# [Activity]
Only those lines in the data below from the line containing "2,B (R285). -/" through the line containing "2,H (R285). -/", both included, should be restated word for word.

Saved entries:
_ _ _ _ _
/-- SET 1,E (R285). -/
def execSet1E (s : State) : Result := .next (s.unlessStubbed (.extended 0xCB#8) fun t => t.setBitOf 1 (.reg .e))

/-- SET 1,H (R285). -/
def execSet1H (s : State) : Result := .next (s.unlessStubbed (.extended 0xCC#8) fun t => t.setBitOf 1 (.reg .h))

/-- SET 1,L (R285). -/
def execSet1L (s : State) : Result := .next (s.unlessStubbed (.extended 0xCD#8) fun t => t.setBitOf 1 (.reg .l))

/-- SET 1,(HL) (R285). -/
def execSet1AtHl (s : State) : Result := .next (s.unlessStubbed (.extended 0xCE#8) fun t => t.setBitOf 1 .atHl)

/-- SET 1,A (R285). -/
def execSet1A (s : State) : Result := .next (s.unlessStubbed (.extended 0xCF#8) fun t => t.setBitOf 1 (.reg .a))

/-- SET 2,B (R285). -/
def execSet2B (s : State) : Result := .next (s.unlessStubbed (.extended 0xD0#8) fun t => t.setBitOf 2 (.reg .b))

/-- SET 2,C (R285). -/
def execSet2C (s : State) : Result := .next (s.unlessStubbed (.extended 0xD1#8) fun t => t.setBitOf 2 (.reg .c))

/-- SET 2,D (R285). -/
def execSet2D (s : State) : Result := .next (s.unlessStubbed (.extended 0xD2#8) fun t => t.setBitOf 2 (.reg .d))

/-- SET 2,E (R285). -/
def execSet2E (s : State) : Result := .next (s.unlessStubbed (.extended 0xD3#8) fun t => t.setBitOf 2 (.reg .e))

/-- SET 2,H (R285). -/
def execSet2H (s : State) : Result := .next (s.unlessStubbed (.extended 0xD4#8) fun t => t.setBitOf 2 (.reg .h))

/-- SET 2,L (R285). -/
def execSet2L (s : State) : Result := .next (s.unlessStubbed (.extended 0xD5#8) fun t => t.setBitOf 2 (.reg .l))

/-- SET 2,(HL) (R285). -/
def execSet2AtHl (s : State) : Result := .next (s.unlessStubbed (.extended 0xD6#8) fun t => t.setBitOf 2 .atHl)

/-- SET 2,A (R285). -/
def execSet2A (s : State) : Result := .next (s.unlessStubbed (.extended 0xD7#8) fun t => t.setBitOf 2 (.reg .a))

/-- SET 3,B (R285). -/
def execSet3B (s : State) : Result := .next (s.unlessStubbed (.extended 0xD8#8) fun t => t.setBitOf 3 (.reg .b))

/-- SET 3,C (R285). -/
def execSet3C (s : State) : Result := .next (s.unlessStubbed (.extended 0xD9#8) fun t => t.setBitOf 3 (.reg .c))

/-- SET 3,D (R285). -/
def execSet3D (s : State) : Result := .next (s.unlessStubbed (.extended 0xDA#8) fun t => t.setBitOf 3 (.reg .d))

/-- SET 3,E (R285). -/
def execSet3E (s : State) : Result := .next (s.unlessStubbed (.extended 0xDB#8) fun t => t.setBitOf 3 (.reg .e))

/-- SET 3,H (R285). -/
def execSet3H (s : State) : Result := .next (s.unlessStubbed (.extended 0xDC#8) fun t => t.setBitOf 3 (.reg .h))

/-- SET 3,L (R285). -/
def execSet3L (s : State) : Result := .next (s.unlessStubbed (.extended 0xDD#8) fun t => t.setBitOf 3 (.reg .l))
_ _ _ _ _
# [Solution to the exercise]
/-- SET 2,B (R285). -/
def execSet2B (s : State) : Result := .next (s.unlessStubbed (.extended 0xD0#8) fun t => t.setBitOf 2 (.reg .b))

/-- SET 2,C (R285). -/
def execSet2C (s : State) : Result := .next (s.unlessStubbed (.extended 0xD1#8) fun t => t.setBitOf 2 (.reg .c))

/-- SET 2,D (R285). -/
def execSet2D (s : State) : Result := .next (s.unlessStubbed (.extended 0xD2#8) fun t => t.setBitOf 2 (.reg .d))

/-- SET 2,E (R285). -/
def execSet2E (s : State) : Result := .next (s.unlessStubbed (.extended 0xD3#8) fun t => t.setBitOf 2 (.reg .e))

/-- SET 2,H (R285). -/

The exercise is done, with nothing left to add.